— BRIEF —
Below are lines of data, and only some are wanted. Please repeat exactly those from the line that has "all_goals exact ⟨_, rfl⟩" through the line that has "exact ⟨_, exec_inPHL_of_portIn".

— DATA RECORDS —
/-- The target of a call, with the address of the next instruction by the length of the call. -/
theorem exists_callTarget {i : Instr} (hi : (∃ a, i = .call a) ∨ ∃ k, i = .calls k) (s : State) :
    ∃ target : RomAddr,
      (∃ a, i = .call a ∧ s.pc + BitVec.ofNat 12 (instrLength i) = s.pc + 2 ∧ target.toNat = a.toNat) ∨
        ∃ k, i = .calls k ∧ s.pc + BitVec.ofNat 12 (instrLength i) = s.pc + 1 ∧
          target.toNat = if k = 0 then 0x086 else 8 * k.toNat + 6 := by
  obtain ⟨a, rfl⟩ | ⟨k, rfl⟩ := hi
  · exact ⟨_, .inl ⟨a, rfl, rfl, callTarget_toNat a⟩⟩
  · exact ⟨_, .inr ⟨k, rfl, rfl, callsTarget_toNat k⟩⟩

/-- Settles O28: the return reads the level that the call saved; neither instruction writes a flag. -/
theorem returnUndoesCall : Obligations.ReturnUndoesCall := by
  unfold Obligations.ReturnUndoesCall
  intro s t i hi hexec
  have hlevel := spw_ne_of_call hi hexec
  obtain ⟨target, hcall⟩ := exists_callTarget hi s
  obtain ⟨m, f, hnext, -, hlow, hmid, hhigh, hspw, -⟩ := callResults.1 s i _ target hlevel hcall
  obtain rfl := Host.Outcome.next.inj (hexec.symm.trans hnext)
  obtain ⟨m', hret, hback⟩ :=
    exec_ret_of_saved (s := { s with pc := target, ram := m, freeCount := f }) hlevel hspw hlow hmid hhigh
  exact ⟨_, hret, rfl, hback, rfl, rfl, rfl, rfl⟩

/-! ## The branches and `NOP` (R285, R287, R288, R293) -/

theorem branchTo_advance (s : State) (target len : RomAddr) :
    branchTo target (advance len s) = { s with pc := if s.sf then target else s.pc + len, sf := true } := by
  have hsf : (advance len s).sf = s.sf := rfl
  rw [branchTo, hsf]
  split <;> rfl

/-- Settles O25: both branches are `branchTo` with PC at the next instruction. -/
theorem branchAndNopResults : Obligations.BranchAndNopResults := by
  unfold Obligations.BranchAndNopResults
  refine ⟨fun s a => ?_, fun s d => ?_, fun s => rfl, ?_, ?_, ?_⟩
  · exact congrArg Host.Outcome.next (branchTo_advance s a 2)
  · exact congrArg Host.Outcome.next (branchTo_advance s _ 1)
  · exact fun a => encodes_encode (.bs a)
  · exact fun d => encodes_encode (.bss d)
  · exact encodes_encode .nop

end Sys2Proof.Machine
end

section
/-! The interrupt control under an instruction, the factor a decision point accepts, and an acceptance with its
return. -/

namespace Sys2Proof.Machine

variable {s t : State}

/-! ## Instructions whose access to a port is allowed have a next state (R80, R82, R371) -/

/-- The ports of an output with a 5-bit field, the serial command register first. -/
theorem outPort_cases {p : PortAddr} (hp : p.toNat ∈ outPorts) :
    p = 0x1F ∨ p = 0x01 ∨ p = 0x02 ∨ p = 0x04 ∨ p = 0x05 ∨ p = 0x06 ∨ p = 0x07 ∨ p = 0x08 ∨ p = 0x09 ∨ p = 0x0F ∨
      p = 0x19 ∨ p = 0x1C ∨ p = 0x1D := by
  decide +revert

/-- The command that would enable mode 00 is 8 or 9 (R371, U7). -/
theorem enablesUnusable_iff (v : Nibble) : (esio v && serialMode v == .unusable) = true ↔ v = 0x8 ∨ v = 0x9 := by
  decide +revert

theorem exists_writeSerialCommand_eq {v : Nibble} (hv : v ≠ 0x8 ∧ v ≠ 0x9) (s : State) :
    ∃ t, writeSerialCommand v s = .ok t := by
  have hguard : ¬(esio v && serialMode v == .unusable) = true := by
    rw [enablesUnusable_iff]
    exact not_or.mpr hv
  exact ⟨_, if_neg hguard⟩

theorem exists_portOut_eq {p : PortAddr} {v : Nibble} (hp : p.toNat ∈ outPorts) (hv : p = 0x1F → v ≠ 0x8 ∧ v ≠ 0x9)
    (s : State) : ∃ t, portOut p v s = .ok t := by
  obtain rfl | rfl | rfl | rfl | rfl | rfl | rfl | rfl | rfl | rfl | rfl | rfl | rfl := outPort_cases hp
  · exact exists_writeSerialCommand_eq (hv rfl) s
  all_goals exact ⟨_, rfl⟩

/-- A port of the immediate output, in the 5-bit field of the others. -/
theorem outImmPort_mem_outPorts {p : Nibble} (hp : p.toNat ∈ outImmPorts) :
    (p.setWidth 5).toNat ∈ outPorts ∧ p.setWidth 5 ≠ 0x1F#5 := by
  decide +revert

/-- Settles O31: each access to a port its column marks answers, and each guard of the stack fails. -/
theorem otherwiseExecCompletes : Obligations.OtherwiseExecCompletes := by
  unfold Obligations.OtherwiseExecCompletes
  intro i s hwf hcall hret hoa hohl
  cases i with
  | testPB p b => exact ⟨_, exec_testPB_of_portTest (portTest_eq (List.contains_iff_mem.mp hwf) s)⟩
  | testpPB p b => exact ⟨_, exec_testpPB_of_portTest (portTest_eq (List.contains_iff_mem.mp hwf) s)⟩
  | testL => exact ⟨_, exec_testL_of_portTest (portTest_eq (setClrPort_tested (portOfL_mem_setClrPorts s)).1 s)⟩
  | setPB p b => exact ⟨_, exec_setPB_of_updateLatch (updateLatch_eq (List.contains_iff_mem.mp hwf) s _)⟩
  | clrPB p b => exact ⟨_, exec_clrPB_of_updateLatch (updateLatch_eq (List.contains_iff_mem.mp hwf) s _)⟩
  | setL => exact ⟨_, exec_setL_of_updateLatch (updateLatch_eq (portOfL_mem_setClrPorts s) s _)⟩
  | clrL => exact ⟨_, exec_clrL_of_updateLatch (updateLatch_eq (portOfL_mem_setClrPorts s) s _)⟩
  | inPA p => exact ⟨_, exec_inPA_of_portIn (portIn_eq (List.contains_iff_mem.mp hwf) s)⟩
  | inPHL p => exact ⟨_, exec_inPHL_of_portIn (portIn_eq (List.contains_iff_mem.mp hwf) s)⟩
  | outAP p =>
    obtain ⟨t, ht⟩ := exists_portOut_eq (List.contains_iff_mem.mp hwf) (fun hp => hoa (congrArg _ hp)) s
    exact ⟨_, exec_outAP_of_portOut ht⟩
  | outHLP p =>
    obtain ⟨t, ht⟩ := exists_portOut_eq (List.contains_iff_mem.mp hwf) (fun hp => hohl (congrArg _ hp)) s
    exact ⟨_, exec_outHLP_of_portOut ht⟩
  | outKP k p =>
    obtain ⟨hport, hserial⟩ := outImmPort_mem_outPorts (List.contains_iff_mem.mp hwf)
    obtain ⟨t, ht⟩ := exists_portOut_eq (v := k) hport (fun hp => absurd hp hserial) s
    exact ⟨_, exec_outKP_of_portOut ht⟩
  | call a => exact ⟨_, if_neg (hcall (.inl ⟨a, rfl⟩))⟩
  | calls n => exact ⟨_, if_neg (hcall (.inr ⟨n, rfl⟩))⟩
  | ret => exact ⟨_, if_neg (restored_of_spw_ne (hret (.inl rfl))).1⟩
  | reti => exact ⟨_, if_neg (restored_of_spw_ne (hret (.inr rfl))).1⟩
  | _ => exact ⟨_, rfl⟩

/-! ## Who writes the interrupt control (R305, R308, R378) -/

/-- A read of a port writes no latch, or is one of the serial buffer that raises a request. -/
theorem portIn_intl {p v : Nibble} (h : portIn p s = .ok (v, t)) :
    t.intl = s.intl ∨ (p = 0xF#4 ∧ t.intl = (setLatch .isio s).intl) := by
  by_cases hp : p = 0xF#4
  · obtain hkept | hraised := (portIn_serialOnly h).latch
    · exact .inl hkept
    · exact .inr ⟨hp, hraised⟩
  · unfold portIn at h
    split at h
    case h_11 hport => exact absurd (BitVec.eq_of_toNat_eq hport) hp
    case h_12 => cases h
    all_goals
      cases h
      exact .inl rfl

theorem portTest_intl {p v : Nibble} (h : portTest p s = .ok (v, t)) : t.intl = s.intl := by
  refine (portIn_intl (portIn_of_portTest h)).resolve_right ?_
  rintro ⟨rfl, -⟩
  cases h

/-- A write of a port writes no latch, or is one of the serial command that raises a request. -/
theorem portOut_intl {p : PortAddr} {v : Nibble} (h : portOut p v s = .ok t) :
    t.intl = s.intl ∨ (p = 0x1F#5 ∧ t.intl = (setLatch .isio s).intl) := by
  unfold portOut at h
  split at h
  case h_9 =>
    cases h
    unfold writeSerialBuffer
    split <;> exact .inl rfl
  case h_14 hport =>
    obtain rfl : p = 0x1F#5 := BitVec.eq_of_toNat_eq hport
    unfold writeSerialCommand at h
    split at h
    · cases h
    · cases h
      split
      · obtain hkept | hraised := (scrambleSerial_serialOnly _).latch
        · exact .inl hkept
        · exact .inr ⟨rfl, hraised⟩
      · exact .inl rfl
  case h_10 | h_15 => cases h
  all_goals
    cases h
    exact .inl rfl

/-- A write of the serial command register is no output of an immediate. -/
theorem setWidth_ne_serialCommand (p : Nibble) : p.setWidth 5 ≠ 0x1F#5 := by
  decide +revert

/-- Each of EIF, EIR and the interrupt latches is as it was, or `i` is of the kind that writes it so. -/
structure ControlKeptOrWritten (i : Instr) (s t : State) : Prop where
  eif : t.eif = s.eif ∨ (t.eif = true ∧ (i = .reti ∨ ∃ r, i = .eiclrIL r)) ∨ (t.eif = false ∧ ∃ r, i = .diclrIL r)
  eir : t.eir = s.eir ∨ i = .xchAEIR
  intl : t.intl = s.intl ∨ (∃ r, t.intl = s.intl &&& r ∧ (i = .clrIL r ∨ i = .eiclrIL r ∨ i = .diclrIL r)) ∨
    (t.intl = (setLatch .isio s).intl ∧ (i = .inPA 0xF ∨ i = .inPHL 0xF ∨ i = .outAP 0x1F ∨ i = .outHLP 0x1F))

theorem ControlKeptOrWritten.of_kept {i : Instr} (heif : t.eif = s.eif) (heir : t.eir = s.eir)
    (hintl : t.intl = s.intl) : ControlKeptOrWritten i s t :=
  ⟨.inl heif, .inl heir, .inl hintl⟩

/-- An access of a port keeps EIF and EIR; it keeps the latches but for the two accesses of the serial port. -/
theorem ControlKeptOrWritten.of_access {i : Instr} {access : Prop} (heif : t.eif = s.eif) (heir : t.eir = s.eir)
    (hintl : t.intl = s.intl ∨ (access ∧ t.intl = (setLatch .isio s).intl))
    (hi : access → i = .inPA 0xF ∨ i = .inPHL 0xF ∨ i = .outAP 0x1F ∨ i = .outHLP 0x1F) :
    ControlKeptOrWritten i s t :=
  ⟨.inl heif, .inl heir, hintl.imp_right fun ⟨hp, hraised⟩ => .inr ⟨hraised, hi hp⟩⟩

theorem portIn_eif_eir {p v : Nibble} (h : portIn p s = .ok (v, t)) : t.eif = s.eif ∧ t.eir = s.eir := by
  rw [portIn_frame s p v t h]
  simp

theorem portOut_eif_eir {p : PortAddr} {v : Nibble} (h : portOut p v s = .ok t) : t.eif = s.eif ∧ t.eir = s.eir := by
  rw [portOut_frame s p v t h]
  simp

theorem branchTo_control (s : State) (target : RomAddr) :
    (branchTo target s).eif = s.eif ∧ (branchTo target s).eir = s.eir ∧ (branchTo target s).intl = s.intl := by
  unfold branchTo
  split <;> exact ⟨rfl, rfl, rfl⟩

theorem exec_controlKeptOrWritten {i : Instr} (h : exec i s = .next t) : ControlKeptOrWritten i s t := by
  cases i with
  | testPB p b | testpPB p b | testL =>
    obtain ⟨v, u, hread, rfl⟩ := next_of_read h
    obtain ⟨heif, heir⟩ := portIn_eif_eir (portIn_of_portTest hread)
    have hintl := portTest_intl hread
    exact .of_kept heif heir hintl
  | inPA p | inPHL p =>
    obtain ⟨v, u, hread, rfl⟩ := next_of_read h
    obtain ⟨heif, heir⟩ := portIn_eif_eir hread
    have hintl := portIn_intl hread
    exact .of_access heif heir hintl (by rintro rfl; simp)
  | outAP p | outHLP p =>
    obtain ⟨u, hwrite, rfl⟩ := next_of_write h
    obtain ⟨heif, heir⟩ := portOut_eif_eir hwrite
    have hintl := portOut_intl hwrite
    exact .of_access heif heir hintl (by rintro rfl; simp)
  | outKP k p =>
    obtain ⟨u, hwrite, rfl⟩ := next_of_write h
    obtain ⟨heif, heir⟩ := portOut_eif_eir hwrite
    have hintl := portOut_intl hwrite
    exact .of_access heif heir hintl fun hp => absurd hp (setWidth_ne_serialCommand p)
  | setPB p b | clrPB p b | setL | clrL =>
    obtain ⟨u, hwrite, rfl⟩ := next_of_write h
    rw [updateLatch_frame s _ _ u hwrite]
    exact .of_kept rfl rfl rfl
  | call a | calls n | ret =>
    obtain ⟨-, rfl⟩ := next_of_guard h
    exact .of_kept rfl rfl rfl
  | reti =>
    obtain ⟨-, rfl⟩ := next_of_guard h
    exact ⟨.inr (.inl ⟨rfl, .inl rfl⟩), .inl rfl, .inl rfl⟩
  | clrIL r =>
    obtain rfl := Host.Outcome.next.inj h
    exact ⟨.inl rfl, .inl rfl, .inr (.inl ⟨r, rfl, .inl rfl⟩)⟩
  | eiclrIL r =>
    obtain rfl := Host.Outcome.next.inj h
    exact ⟨.inr (.inl ⟨rfl, .inr ⟨r, rfl⟩⟩), .inl rfl, .inr (.inl ⟨r, rfl, .inr (.inl rfl)⟩)⟩
  | diclrIL r =>
    obtain rfl := Host.Outcome.next.inj h
    exact ⟨.inr (.inr ⟨rfl, r, rfl⟩), .inl rfl, .inr (.inl ⟨r, rfl, .inr (.inr rfl)⟩)⟩
  | xchAEIR =>
    obtain rfl := Host.Outcome.next.inj h
    exact ⟨.inl rfl, .inr rfl, .inl rfl⟩
  | bs a | bss d =>
    obtain rfl := Host.Outcome.next.inj h
    obtain ⟨heif, heir, hintl⟩ := branchTo_control _ _
    exact .of_kept heif heir hintl
  | _ =>
    obtain rfl := Host.Outcome.next.inj h
    apply ControlKeptOrWritten.of_kept <;>
      simp [advance, sumFlags_eq, differenceFlags_eq, logicFlags_eq, compareFlags_eq, compareFlagsCf_eq, rotateFlags_eq,
        loadAc_eq, incrementL, decrementL, writeHL, writeTriple, memWrite_eq]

— EXERCISE SOLUTION —
  all_goals exact ⟨_, rfl⟩

/-- A port of the immediate output, in the 5-bit field of the others. -/
theorem outImmPort_mem_outPorts {p : Nibble} (hp : p.toNat ∈ outImmPorts) :
    (p.setWidth 5).toNat ∈ outPorts ∧ p.setWidth 5 ≠ 0x1F#5 := by
  decide +revert

/-- Settles O31: each access to a port its column marks answers, and each guard of the stack fails. -/
theorem otherwiseExecCompletes : Obligations.OtherwiseExecCompletes := by
  unfold Obligations.OtherwiseExecCompletes
  intro i s hwf hcall hret hoa hohl
  cases i with
  | testPB p b => exact ⟨_, exec_testPB_of_portTest (portTest_eq (List.contains_iff_mem.mp hwf) s)⟩
  | testpPB p b => exact ⟨_, exec_testpPB_of_portTest (portTest_eq (List.contains_iff_mem.mp hwf) s)⟩
  | testL => exact ⟨_, exec_testL_of_portTest (portTest_eq (setClrPort_tested (portOfL_mem_setClrPorts s)).1 s)⟩
  | setPB p b => exact ⟨_, exec_setPB_of_updateLatch (updateLatch_eq (List.contains_iff_mem.mp hwf) s _)⟩
  | clrPB p b => exact ⟨_, exec_clrPB_of_updateLatch (updateLatch_eq (List.contains_iff_mem.mp hwf) s _)⟩
  | setL => exact ⟨_, exec_setL_of_updateLatch (updateLatch_eq (portOfL_mem_setClrPorts s) s _)⟩
  | clrL => exact ⟨_, exec_clrL_of_updateLatch (updateLatch_eq (portOfL_mem_setClrPorts s) s _)⟩
  | inPA p => exact ⟨_, exec_inPA_of_portIn (portIn_eq (List.contains_iff_mem.mp hwf) s)⟩
  | inPHL p => exact ⟨_, exec_inPHL_of_portIn (portIn_eq (List.contains_iff_mem.mp hwf) s)⟩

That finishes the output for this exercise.